In Melton Valley, grassy slopes now cover 58 hectares that in the past were used to dispose of some 155 million liters of liquid waste and 2.9 million cubic meters of solid waste. The project team used a technique called “hydrologic isolation,” in which an impermeable barrier is constructed to prevent rainwater from percolating through the waste and possibly contaminating water supplies. Other work in Melton Valley included removing spent nuclear fuel and contaminated soil, demolishing structures, and restoring wetlands.

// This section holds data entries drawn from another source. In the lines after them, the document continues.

/-- The access codes of each register, by bits (R9). -/
def RegName.masks : RegName → Masks
  | .CP_CORE_REMAP => Masks.mk 0x0 0x0 0x0 0x0 0x0
  | .OPE_NUM_CTRL => Masks.mk 0x7 0x0 0x0 0x0 0x0
  | .OPE_NUM_FLAGS => Masks.mk 0x0 0xffffffffffffffff 0x0 0x0 0x0
  | .OPE_NUM_STATE => Masks.mk 0x0 0x0 0x0 0x0 0x0
  | .OPE_CTRL => Masks.mk 0xa 0x0 0x35 0x0 0x0
  | .OPE_STATUS => Masks.mk 0x0 0x0 0x0 0x0 0x0
  | .OPE_FAULT => Masks.mk 0x0 0x0 0x0 0x0 0x0
  | .OPE_THROTTLE => Masks.mk 0x0 0x0 0x0 0x0 0x0
  | .OPE_CPL_BASE => Masks.mk 0x3fffff 0x0 0x0 0x0 0x0
  | .OPE_SAVE_BASE => Masks.mk 0x3ffe0 0x0 0x0 0x0 0x0
  | .OPE_RING => Masks.mk 0x1ffffffffffff8 0x0 0x0 0x0 0x0
  | .OPE_RING_SCALE => Masks.mk 0x3fffe 0x0 0x0 0x0 0x0
  | .OPE_DRAIN => Masks.mk 0x3fffffffffffff 0x0 0x0 0x0 0x0
  | .OPE_DRAIN_EXT => Masks.mk 0x1ffffff 0x0 0x0 0x0 0x0
  | .OPE_SUMM => Masks.mk 0xffffffffffffffff 0x0 0x0 0x0 0x0
  | .VE_CTRL => Masks.mk 0x0 0x0 0x1 0x0 0x0
  | .VE_STATUS => Masks.mk 0x0 0x0 0x0 0x0 0x0
  | .VE_FAULT => Masks.mk 0x0 0x0 0x0 0x0 0x0
  | .VE_NUM_FLAGS => Masks.mk 0x0 0xf 0x0 0x0 0x0
  | .VE_PARAM => Masks.mk 0xffffffff 0x0 0x0 0x0 0x0
  | .OPE_STALL => Masks.mk 0x0 0x0 0x0 0x0 0x0
  | .VE_STALL => Masks.mk 0x0 0x0 0x0 0x0 0x0
  | .MOV_STALL => Masks.mk 0x0 0x0 0x0 0x0 0x0
  | .TM_STALL_CTRL => Masks.mk 0x8 0x0 0x7 0x0 0x0
  | .MOV_CTRL => Masks.mk 0xff 0x0 0x0 0x0 0x0
  | .MOV_HOLD => Masks.mk 0x0 0x0 0x0 0x0 0x0
  | .MOV_LATE_BUDGET => Masks.mk 0xffffffff 0x0 0x0 0x0 0x0
  | .MOV_Q_BASE => Masks.mk 0x3ffff8 0x0 0x0 0x0 0x0
  | .MOV_Q_CFG => Masks.mk 0x3ff 0x0 0xc00 0x0 0x0
  | .MOV_Q_TAIL => Masks.mk 0xffff 0x0 0x0 0x0 0x0
  | .MOV_Q_HEAD => Masks.mk 0x0 0x0 0x0 0x0 0x0
  | .MOV_Q_ERR => Masks.mk 0x0 0x0 0x0 0x0 0x0
  | .MOV_Q_CANCEL => Masks.mk 0x0 0x0 0x0 0x0 0x0
  | .MOV_Q_CANCEL_TOK => Masks.mk 0x7ff 0x0 0x0 0x0 0x0
  | .TM_ECC_STATUS => Masks.mk 0x0 0x0 0x0 0xffffffffffff 0x0
  | .TM_ECC_ADDR => Masks.mk 0x0 0x0 0x0 0x0 0x0
  | .PUR_CORE_CFG => Masks.mk 0x3ffffff80 0x0 0x0 0x0 0x0
  | .PUR_CORE_STATUS => Masks.mk 0x0 0x0 0x0 0x0 0x0
  | .PUR_DIE_CFG => Masks.mk 0xffff003f 0x0 0x0 0x0 0x0
  | .PUR_DIE_STATUS => Masks.mk 0x0 0x0 0x0 0x0 0x0
  | .OPE_PC => Masks.mk 0x1ffffff 0x0 0x0 0x0 0x0
  | .VE_PC => Masks.mk 0x1ffffff 0x0 0x0 0x0 0x0
  | .OPE_PC_END => Masks.mk 0x1ffffff 0x0 0x0 0x0 0x0
  | .VE_PC_END => Masks.mk 0x1ffffff 0x0 0x0 0x0 0x0
  | .OPE_STREAM => Masks.mk 0x0 0x0 0x1 0x0 0x0
  | .VE_STREAM => Masks.mk 0x4 0x0 0x3 0x0 0x0
  | .VE_GUARD => Masks.mk 0x0 0x0 0x0 0x0 0x0
  | .OPE_LOOPCNT => Masks.mk 0xffffffff 0x0 0x0 0x0 0x0
  | .VE_LOOPCNT => Masks.mk 0xffffffff 0x0 0x0 0x0 0x0
  | .OPE_LOOP => Masks.mk 0x0 0x0 0x0 0x0 0x0
  | .VE_LOOP => Masks.mk 0x0 0x0 0x0 0x0 0x0
  | .OPE_LOOP_END => Masks.mk 0x0 0x0 0x0 0x0 0x0
  | .VE_LOOP_END => Masks.mk 0x0 0x0 0x0 0x0 0x0
  | .TOK_CNT_CORE => Masks.mk 0xffff 0x10000 0x0 0x0 0x0
  | .TOK_CNT_CLUSTER => Masks.mk 0xffff 0x10000 0x0 0x0 0x0
  | .TOK_CNT_REGION => Masks.mk 0xffff 0x10000 0x0 0x0 0x0
  | .TOK_CNT_DIE => Masks.mk 0xffff 0x10000 0x0 0x0 0x0
  | .TOK_CNT_MODULE => Masks.mk 0xffff 0x10000 0x0 0x0 0x0
  | .TOK_SIG_CORE => Masks.mk 0x0 0x0 0x0 0x0 0xffff
  | .TOK_SIG_CLUSTER => Masks.mk 0x0 0x0 0x0 0x0 0xffff
  | .TOK_SIG_REGION => Masks.mk 0x0 0x0 0x0 0x0 0xffff
  | .TOK_SIG_DIE => Masks.mk 0x0 0x0 0x0 0x0 0xffff
  | .TOK_SIG_MODULE => Masks.mk 0x0 0x0 0x0 0x0 0xffff
  | .MOV_CANCEL => Masks.mk 0x0 0x0 0xff 0x0 0x0
  | .HBM_PMAP => Masks.mk 0xffffffffff7fffff 0x0 0x0 0x0 0x0
  | .HBM_CH_STATE => Masks.mk 0x0 0x0 0x0 0xffffffff00000000 0x0
  | .HBM_ARB => Masks.mk 0xfff 0x0 0x0 0x0 0x0
  | .HBM_SPARE_STATUS => Masks.mk 0x0 0x0 0x0 0x0 0x0
  | .MSC_CTRL => Masks.mk 0x1f 0x0 0x20 0x0 0x0
  | .MSC_STATS => Masks.mk 0x0 0x0 0x0 0xffffffffffffffff 0x0
  | .WIN_CTRL => Masks.mk 0x3fffff 0x0 0x400000 0x0 0x0
  | .WIN_SCHED => Masks.mk 0xffffffffffffffff 0x0 0x0 0x0 0x0
  | .WIN_WINDOW => Masks.mk 0xffff001fffff 0x0 0x0 0x0 0x0
  | .WIN_STATUS => Masks.mk 0x0 0x0 0x0 0x0 0x0
  | .WIN_STEP => Masks.mk 0x0 0x0 0x0 0x0 0x0
  | .WIN_CANCEL => Masks.mk 0xfff0000 0x0 0x1 0x0 0x0
  | .WIN_SLOT_STATUS => Masks.mk 0x0 0x0 0x0 0x0 0x0
  | .WIN_REPLICA => Masks.mk 0x1fffffffffff 0x0 0x0 0x0 0x0
  | .WIN_REPLICA_SIZE => Masks.mk 0x1fffffffffff 0x0 0x0 0x0 0x0
  | .WIN_REPLICA_ALT => Masks.mk 0x1fffffffffff 0x0 0x0 0x0 0x0
  | .LNK_CTRL => Masks.mk 0xff008 0x0 0x7 0x0 0x0
  | .LNK_STATUS => Masks.mk 0x0 0x0 0x0 0x0 0x0
  | .LNK_CAP => Masks.mk 0x0 0x0 0x0 0x0 0x0
  | .LNK_PEER_CAP => Masks.mk 0x0 0x0 0x0 0x0 0x0
  | .LNK_ERR => Masks.mk 0x0 0x0 0x0 0xffffffffffffffff 0x0
  | .LNK_HB => Masks.mk 0x0 0x0 0x0 0x0 0x0
  | .LNK_CREDIT => Masks.mk 0x0 0x0 0x0 0xffff00000000 0x0
  | .LNK_LANE => Masks.mk 0x0 0x0 0x0 0xffffffff 0x0
  | .LNK_LEVEL => Masks.mk 0xffffffff 0x0 0x0 0x0 0x0
  | .LNK_LEVEL_STEP => Masks.mk 0xffffffffffffffff 0x0 0x0 0x0 0x0
  | .LNK_ROUTE => Masks.mk 0xffffffffffffffff 0x0 0x0 0x0 0x0
  | .LNK_RXWIN => Masks.mk 0x3fffffffffffff 0x0 0x0 0x0 0x0
  | .LNK_RXWIN_SIZE => Masks.mk 0xfffffffffffff 0x0 0x0 0x0 0x0
  | .PCI_STATUS => Masks.mk 0x0 0x0 0x0 0x0 0x0
  | .PCI_HOST_WIN => Masks.mk 0xfffffffffffff 0x0 0x0 0x0 0x0
  | .PCI_REG_APERTURE => Masks.mk 0xfffffff800000 0x0 0x0 0x0 0x0
  | .PCI_APERTURE => Masks.mk 0xfffffc0000000 0x0 0x0 0x0 0x0
  | .CXL_STATUS => Masks.mk 0x0 0x0 0x0 0x0 0x0
  | .CXL_CTRL => Masks.mk 0xf 0x0 0x30 0x0 0x0
  | .CXL_ERR => Masks.mk 0x0 0x0 0x0 0xffffffffffff 0x0
  | .CXL_HDM => Masks.mk 0xffffff0001ffff 0x0 0x0 0x0 0x0
  | .CXL_HDM_TGT => Masks.mk 0xff 0x0 0x0 0x0 0x0
  | .PCI_MBX_SQ_TAIL => Masks.mk 0xffff 0x0 0x0 0x0 0x0
  | .PCI_MBX_SQ_HEAD => Masks.mk 0x0 0x0 0x0 0x0 0x0
  | .PCI_MBX_CQ_BASE => Masks.mk 0xffffffffffffffc0 0x0 0x0 0x0 0x0
  | .PCI_MBX_CQ_CFG => Masks.mk 0x3f 0x0 0x40 0x0 0x0
  | .PCI_MBX_CQ_HEAD => Masks.mk 0xffff 0x0 0x0 0x0 0x0
  | .PCI_MBX_EV_BASE => Masks.mk 0xffffffffffffffc0 0x0 0x0 0x0 0x0
  | .PCI_MBX_EV_CFG => Masks.mk 0x3f 0x0 0x40 0x0 0x0
  | .PCI_MBX_EV_HEAD => Masks.mk 0xffff 0x0 0x0 0x0 0x0
  | .PCI_MBX_EV_STATUS => Masks.mk 0x0 0x0 0x0 0xffff00000000 0x0
  | .PCI_MBX_GLOBAL => Masks.mk 0x0 0x0 0x0 0x0 0x0
  | .CP_PAIR_STATUS => Masks.mk 0x0 0x0 0x0 0x0 0x0
  | .CP_SNAPSHOT_STATUS => Masks.mk 0x0 0x0 0x0 0x0 0x0
  | .CP_SNAPSHOT_STEP => Masks.mk 0x0 0x0 0x0 0x0 0x0
  | .RST_STATUS => Masks.mk 0x0 0x0 0x40 0x0 0x0
  | .RST_BLOCK => Masks.mk 0x1 0x0 0x2 0x0 0x0
  | .RST_WDOG => Masks.mk 0x0 0x0 0x1 0x0 0x0
  | .RST_FAILOVER => Masks.mk 0x0 0x0 0x0 0x0 0x0
  | .ICU_SRC => Masks.mk 0x7f 0x800 0x0 0x0 0x0
  | .ICU_CORE_SRC => Masks.mk 0x7f 0x800 0x0 0x0 0x0
  | .ICU_GROUP => Masks.mk 0xffff 0x0 0x0 0x0 0x0
  | .ICU_GROUP_SCALAR => Masks.mk 0xffffffffffffffff 0x0 0x0 0x0 0x0
  | .ICU_PEND => Masks.mk 0x0 0x0 0x0 0x0 0x0
  | .ICU_FW_SET => Masks.mk 0x0 0x0 0xffffffffffffffff 0x0 0x0
  | .ICU_ALARM => Masks.mk 0xffffffffffffffff 0x0 0x0 0x0 0x0
  | .ICU_ALARM_CTL => Masks.mk 0x1 0x0 0x0 0x0 0x0
  | .ICU_THRESHOLD => Masks.mk 0xf 0x0 0x0 0x0 0x0
  | .ICU_CP_THRESHOLD => Masks.mk 0xf 0x0 0x0 0x0 0x0
  | .ICU_CLAIM => Masks.mk 0x0 0x0 0x0 0xf07ff 0x0
  | .ICU_CP_CLAIM => Masks.mk 0x0 0x0 0x0 0xf07ff 0x0
  | .ICU_COMPLETE => Masks.mk 0x0 0x0 0x0 0x0 0x3ff
  | .ICU_CP_COMPLETE => Masks.mk 0x0 0x0 0x0 0x0 0x3ff
  | .ICU_STATUS => Masks.mk 0x0 0x200 0x0 0x0 0x0
  | .ICU_CP_STATUS => Masks.mk 0x0 0x200 0x0 0x0 0x0
  | .PWR_STATUS => Masks.mk 0x0 0x0 0x0 0x0 0x0
  | .PWR_CTRL => Masks.mk 0xffffffff 0x0 0x0 0x0 0x0
  | .PWR_EXCURSION => Masks.mk 0x0 0x0 0x0 0xffffffffffffffff 0x0
  | .PWR_TEMP => Masks.mk 0x0 0x0 0x0 0xffff0000 0x0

“Anyone familiar with East Tennessee Technology Park who hasn’t visited in a while would be amazed at the changes taking place there,” says Stephen McCracken, DOE Oak Ridge office assistant manager for environmental management. Accomplishments to date include:

  • As of August 2006, shipping 5,300 steel cylinders of uranium hexa­fluoride (88 percent of the total) to DOE’s Portsmouth Gaseous Diffusion Plant in Ohio for processing. Each cylinder holds 12.7 tonnes of uranium hexafluoride—a hazardous byproduct of the uranium enrichment process used at Oak Ridge until the mid-1980s.
  • Tripling the disposal capacity of an environmental waste management facility to 917,000 cubic meters.
  • Demolishing several hundred buildings at the East Tennessee Technology Park, including K-29, which is one of five huge gaseous diffusion facilities built in the 1940s and 1950s as part of the U.S. government’s Manhattan Project.

By the end of 2006, Bechtel Jacobs expected to complete demolition of several more facilities and the disposal of the uranium hexafluoride cylinders—three years ahead of schedule.

“One of the biggest challenges of this job involves safety,” says Vice President Steve Buckley. “There are always surprises in demolition and cleanup work, since many of these facilities and waste sites have few written records and have deteriorated with age. This presents us with many unknowns that need to be mitigated as we approach the work.”

When DOE expedited the cleanup schedule, some people feared the acceleration could jeopardize safety. It didn’t. In 2006, Bechtel Jacobs worked more than 3.3 million hours without a lost-time accident and traveled more than 2 million kilometers transporting waste to disposal without an incident.

Looking ahead, final milestones will be the demolition of abandoned contaminated buildings in East Tennessee Technology Park and the remediation of related waste sites. This includes demolishing the original main processing facilities, K-25 and K-27. These two facilities alone cover nearly 186,000 square meters and, at the time of construction, were the largest buildings in the world under one roof. Because they have been shut down for almost 40 years with limited maintenance, they are in an extremely deteriorated condition. Bechtel Jacobs has had to develop a new approach to protect workers from falling debris while in the building, and heavy equipment will be used to sort and segment equipment and demolish the buildings, thereby limiting workers’ exposure.

When that is completed, the complex will be transformed into an industrial park under the leadership of the Community Reuse Organization of East Tennessee. DOE already has transferred titles to six administrative buildings to the redevelopment organization.

When the entire project is complete before the end of this decade, the history of the East Tennessee Technology Park in Oak Ridge will have been replaced by its future.